Dördüncü Prens Jing Yu öne gelerek diz çöktü: "Er Chen korkuyor, çünkü yeni yıldan önce, Doğu Sahili yakınlarındaki vasallar, yeterince lezzetli olduğu için çiğ olarak yenilmek üzere ince dilimler halinde taze okyanus balıkları sundu.

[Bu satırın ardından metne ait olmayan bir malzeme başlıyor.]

-- ==== Sys2Proof/Certificates/Slice0/Obligations.lean ====
section
/-! DEFINITION. The statements about the part, chapter by chapter. Where a statement needs conditions they are conditions on the
state and the operands alone, and the conclusion says that the command answers a next state and what that state holds. -/

open Sys2Proof Sys2Proof.Machine
open scoped Classical

/-! ### The machine -/

/-- A step with a command at the front of the queue executes that command on the queue's rest. -/
def Obligations.FrontCommandIsExecuted : Prop :=
  ∀ (c : Instr) (rest : List Instr) (s : State),
    step { s with pending := c :: rest } = exec c { s with pending := rest }

/-- With no command waiting, the part acts by itself. A running timer that is due expires, of several one that has been due the
longest. Else a load in progress completes, the load of a pending PART_RESTART begins once no write is under way, or a write of the
head item begins. Else the request handler takes the frame at the head of the receive queue, where it may. Else a millisecond
passes (R164, R165, R188, R193, R194; that the part acts on an empty queue, and this order of its events, are the model's choice,
log 4). -/
def Obligations.EmptyQueueLetsThePartAct : Prop :=
  ∀ s : State, s.pending = [] →
    let runs (t : Nat) (c : Instr) : Prop :=
      (∃ i : Slot, s.coils[i].evalTimer = some t ∧ c = .evaluationExpiry i
        ∨ s.coils[i].holdTimer = some t ∧ c = .restartHoldExpiry i
        ∨ s.coils[i].cleanTimer = some t ∧ c = .cleanTimerExpiry i
        ∨ s.coils[i].settleTimer = some t ∧ c = .settleTimerExpiry i)
      ∨ (∃ u : UnitNo, s.units[u].statusTimer = some t ∧ c = .statusTimerExpiry u
        ∨ s.units[u].filter = .pending t ∧ c = .contactFilterExpiry u)
      ∨ (∃ e ∈ s.demands, e.refreshTimer = some t ∧ c = .refreshTimerExpiry e.key
        ∨ e.retryTimer = some t ∧ c = .faultRetryTimerExpiry e.key)
      ∨ (∃ (n : ClaimNo) (d : Claim), s.claims[n] = some d ∧ d.timer = some t ∧ c = .claimTimerExpiry n)
      ∨ s.pollTimer = some t ∧ c = .pollPeriodExpiry
      ∨ s.storeRetry = some t ∧ c = .storeRetryTimerExpiry
    let due : Prop := ∃ t c, runs t c ∧ t ≤ s.now
    let loading : Prop := s.power = .startLoad ∨ s.power = .restartLoad
    let restarts : Prop := s.power = .running ∧ s.writing = none ∧ s.restartPending = true
    let writes : Prop := s.power = .running ∧ s.writing = none ∧ s.restartPending = false ∧ s.storeQueue ≠ []
    (due → ∃ t c, runs t c ∧ t ≤ s.now ∧ (∀ t' c', runs t' c' → t ≤ t') ∧ step s = exec c s)
    ∧ (¬ due → loading → step s = exec .loadCompletion s)
    ∧ (¬ due → restarts → step s = exec (.partRestartLoadBegin s.strap) s)
    ∧ (¬ due → writes → step s = exec .storeWriteBegin s)
    ∧ (¬ due → ¬ loading → ¬ restarts → ¬ writes →
      (∀ f rest, s.TakesFrame f rest →
        (∀ fn : Func, f.code = fn.code → step s = exec fn.command s)
        ∧ (f.code.toNat ∈ [0, 7, 14, 15, 22, 23] ∨ 36 ≤ f.code.toNat → step s = exec .unknownFunction s))
      ∧ ((∀ f rest, ¬ s.TakesFrame f rest) → step s = .next { s with now := s.now + 1 }))

/-- Every command answers a next state, and none touches the queue of waiting commands (the queue is the model's choice, log 1; that
a command whose event cannot occur answers a next state is the model's choice, log 2). -/
def Obligations.CommandsAnswerAndLeaveTheQueue : Prop :=
  ∀ (c : Instr) (s : State), ∃ t, exec c s = .next t ∧ t.pending = s.pending

/-! ### The request handler (8.3) -/

/-- The handler takes nothing without a frame, out of service, with a PART_RESTART pending, while a deferred answer waits, or
with 8 answers queued (R164; that an event which cannot occur leaves the state as it is, is the model's choice, log 2). -/
def Obligations.HandlerWaits : Prop :=
  ∀ (fn : Func) (s : State),
    (s.rx = [] ∨ s.power ≠ .running ∨ s.restartPending = true ∨ s.deferred ≠ [] ∨ 8 ≤ s.answers.length) →
    exec fn.command s = .next s ∧ exec .unknownFunction s = .next s

/-- A request that came by broadcast is discarded without an answer; one addressed to the part whose length is not its
function's is answered BAD_LENGTH and changes nothing else (R165; that both the request's own row and
DISCARDED_FUNCTION_FRAME take a broadcast request is the model's choice, log 31). -/
def Obligations.RequestsAreScreened : Prop :=
  ∀ (fn : Func) (s : State) (f : RxFrame) (rest : List RxFrame),
    fn.isRequest = true → s.TakesFrame f rest → f.code = fn.code →
    (f.addressed = false →
      exec fn.command s = .next { s with rx := rest } ∧ exec .discardedFunctionFrame s = .next { s with rx := rest })
    ∧ (f.addressed = true → f.payload.length ≠ fn.length →
      exec fn.command s = .next (s.replied f rest .badLength []))

/-- ACTION, POLL, STAGE_NOTICE and ANSWER frames are discarded, however they came; a frame of a code outside R177's table is
answered UNKNOWN_FUNCTION when addressed to the part, and discarded otherwise (R165, R177). -/
def Obligations.FramesOfNoRequestAreDiscardedOrAnswered : Prop :=
  ∀ (s : State) (f : RxFrame) (rest : List RxFrame), s.TakesFrame f rest →
    (3 ≤ f.code.toNat ∧ f.code.toNat ≤ 6 → exec .discardedFunctionFrame s = .next { s with rx := rest })
    ∧ (f.code.toNat ∈ [0, 7, 14, 15, 22, 23] ∨ 36 ≤ f.code.toNat →
        exec .unknownFunction s
          = .next (if f.addressed then s.replied f rest .unknownFunction [] else { s with rx := rest }))

/-! ### Sensor reports and the regime (chapters 2 and 3) -/

/-- A REPORT of the wrong length, or whose key no entry holds, is ignored, and so is a UNIT_STATUS of the wrong length or one
that fails a condition of R123 (R33, R123, R165). -/
def Obligations.ReportsForNoOwnerAreIgnored : Prop :=
  ∀ (s : State) (f : RxFrame) (rest : List RxFrame), s.TakesFrame f rest →
    (f.code = 1 →
      (f.payload.length ≠ 5
        ∨ ∀ (i : Fin 96) (e : PointEntry), s.points[i] = some e → e.key ≠ ⟨f.sender, byteAt f.payload 0⟩) →
      exec .report s = .next { s with rx := rest })
    ∧ (f.code = 2 →
      (f.payload.length ≠ 2 ∨ 15 < byteAt f.payload 0 ∨ (byteAt f.payload 1 ≠ 1 ∧ byteAt f.payload 1 ≠ 2)
        ∨ ∀ u : UnitNo, u.val = byteAt f.payload 0 → s.units[u].controller ≠ some f.sender) →
      exec .unitStatus s = .next { s with rx := rest })

/-- A REPORT whose sequence number equals the entry's last sequence is ignored entirely, whatever its value and fault flag
(R34). -/
def Obligations.DuplicateReportIsIgnored : Prop :=
  ∀ (s : State) (f : RxFrame) (rest : List RxFrame) (i : Fin 96) (e : PointEntry),
    s.TakesFrame f rest → f.code = 1 → f.payload.length = 5 →
    indexOf s.points ⟨f.sender, byteAt f.payload 0⟩ = some i → s.points[i] = some e →
    e.lastSeq = some (f.payload.getD 3 0) →
    exec .report s = .next { s with rx := rest }

/-- A fault report: quality FAULT, streak 0, reported, last sequence taken; held value, miss count and gap counter kept; the
outdoor entry's falls the regime back to COLD (R35, R56). Every other entry, and every field the settling tests do not
reach, stays. -/
def Obligations.FaultReportMakesTheEntryFault : Prop :=
  ∀ (s : State) (f : RxFrame) (rest : List RxFrame) (i : Fin 96) (e : PointEntry),
    s.TakesFrame f rest → f.code = 1 → f.payload.length = 5 →
    indexOf s.points ⟨f.sender, byteAt f.payload 0⟩ = some i → s.points[i] = some e →
    e.lastSeq ≠ some (f.payload.getD 3 0) →
    ((f.payload.getD 4 0).getLsbD 0 = true ∨ int16At f.payload 1 < -400 ∨ 900 < int16At f.payload 1) →
    ∃ t, exec .report s = .next t
      ∧ t.points[i] = some
          { e with quality := .fault, streak := 0, reported := true, lastSeq := some (f.payload.getD 3 0) }
      ∧ (∀ j, j ≠ i → t.points[j] = s.points[j])
      ∧ t.apart = ({ s with
          rx := rest, points := t.points
          regime := if s.outdoor = some e.key then .cold else s.regime } : State).apart
      ∧ t.storeQueue = s.storeQueue ∧ t.writing = s.writing

/-- A good report: held value, FRESH, miss count 0, reported, streak and gap counter by the sequence, last sequence taken; a
gap adds SEQUENCE_GAP to the units with a record that binds the point; an accepted outdoor report moves the average by an
eighth of the difference, truncated toward zero, and then decides the regime (R36, R37, R54, R55). -/
def Obligations.GoodReportUpdatesTheEntry : Prop :=
  ∀ (s : State) (f : RxFrame) (rest : List RxFrame) (i : Fin 96) (e : PointEntry),
    s.TakesFrame f rest → f.code = 1 → f.payload.length = 5 →
    indexOf s.points ⟨f.sender, byteAt f.payload 0⟩ = some i → s.points[i] = some e →
    let seq := f.payload.getD 3 0
    let v := int16At f.payload 1
    e.lastSeq ≠ some seq → (f.payload.getD 4 0).getLsbD 0 = false → -400 ≤ v → v ≤ 900 →
    let gap := e.lastSeq.any fun l => l + 1 != seq
    let average := match s.average with
      | none => v
      | some a => a + (v - a).tdiv 8
    ∃ t, exec .report s = .next t
      ∧ t.points[i] = some
          { e with
            held := some v, quality := .fresh, miss := 0, reported := true, lastSeq := some seq
            streak := if gap then 1 else min 3 (e.streak + 1)
            gaps := if gap then min 255 (e.gaps + 1) else e.gaps }
      ∧ (∀ j, j ≠ i → t.points[j] = s.points[j])
      ∧ (∀ u : UnitNo, t.units[u].faults.sequenceGap = true ↔
          s.units[u].faults.sequenceGap = true
            ∨ (gap = true ∧ ∃ j : Slot, s.coils[j].unit = u ∧ s.coils[j].lifecycle ≠ .vacant
                ∧ (s.coils[j].lat.any (fun b => b.key == e.key) ∨ s.coils[j].ft.any (fun b => b.key == e.key))))
      ∧ t.apart = ({ s with
          rx := rest, points := t.points
          average := if s.outdoor = some e.key then some average else s.average
          regime :=
            if s.outdoor = some e.key then
              match s.regime with
              | .cold => if s.regimeOff ≤ average then .mild else .cold
              | .mild => if average ≤ s.regimeOn then .cold else .mild
            else s.regime } : State).apart
      ∧ t.storeQueue = s.storeQueue ∧ t.writing = s.writing

/-- Every report that an entry takes makes the settling test for the SETTLING records that bind the point: a record whose required
bindings are then all FRESH with a streak of 3 enters ARMED in the stage its latch gives, and one that enters TRIP or LOCKOUT adds
TRIP to its unit's fault summary; every other record stays as it was (R17, R18, R38). -/
def Obligations.ReportCompletesSettling : Prop :=
  ∀ (s : State) (f : RxFrame) (rest : List RxFrame) (i : Fin 96) (e : PointEntry),
    s.TakesFrame f rest → f.code = 1 → f.payload.length = 5 →
    indexOf s.points ⟨f.sender, byteAt f.payload 0⟩ = some i → s.points[i] = some e →
    e.lastSeq ≠ some (f.payload.getD 3 0) →
    ∃ t, exec .report s = .next t
      ∧
      let proved (b : Binding) : Prop :=
        ∃ d, entryOf t.points b.key = some d ∧ d.quality = .fresh ∧ d.streak = 3
      let completes (c : Coil) : Prop :=
        c.lifecycle = .settling
          ∧ ((∃ b, c.lat = some b ∧ b.key = e.key) ∨ (∃ b, c.ft = some b ∧ b.key = e.key))
          ∧ (∃ b, c.lat = some b ∧ proved b)
          ∧ (c.kind = some .hotWater ∨ c.kind = some .steam → ∃ b, c.ft = some b ∧ proved b)
      (∀ u : UnitNo, t.units[u].faults.trip = true ↔
        s.units[u].faults.trip = true
          ∨ ∃ j : Slot, s.coils[j].unit = u ∧ completes s.coils[j] ∧ s.coils[j].latch ≠ .none)
      ∧ ∀ j : Slot,
          let c := s.coils[j]
          (¬ completes c → t.coils[j] = c ∧ s.NoticeKept t j)
          ∧ (completes c →
              s.NoticeSet t j
              ∧ t.coils[j] =
                { c with
                  lifecycle := .armed
                  stage := match c.latch with
                    | .none => .clear
                    | .trip _ => .trip
                    | .lockout => .lockout
                  tripCount := match c.latch with
                    | .none => 0
                    | .trip n => n.val
                    | .lockout => 3
                  cause := .none
                  settleTimer := none
                  settleOverdue := false
                  evalTimer := some (s.now + 2000)
                  cleanTimer := if c.latch = .none then some (s.now + 3600000) else none
                  last := none })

Er Chen onu çok lezzetli buldu, bu yüzden biraz daha aldı. Beklenmedik bir şekilde, saraydaki hizmetkarlar yanlış bilgiler yaydılar ve bu kadar büyük bir kargaşaya yol açtı, Er Chen suçlu."

Dördüncü Prens'in mahkemeye girdikten sonra geçirdiği zaman hâlâ kısaydı, yabancı topraklardan gelen haraçla ilgili meseleden sorumluydu, doğal olarak Doğu ve Batı'da denizaşırı ülkelerden aldığı tuhaf ve nadir eşyalar az bir miktar değildi.

"İmparatorluk ailesi, ülkenin geri kalanına örnek teşkil ediyor. Yaptığın her hareket doğal olarak siviller tarafından fark edilecek. Yemek gibi şeylere nasıl bu kadar bağlı olabiliyorsun?" İmparator Hong Zheng biraz sinirliydi, imparatorluk ailesindeki insanların en çok kaçındığı şey, bir şeye aşırı derecede düşkünlüktü.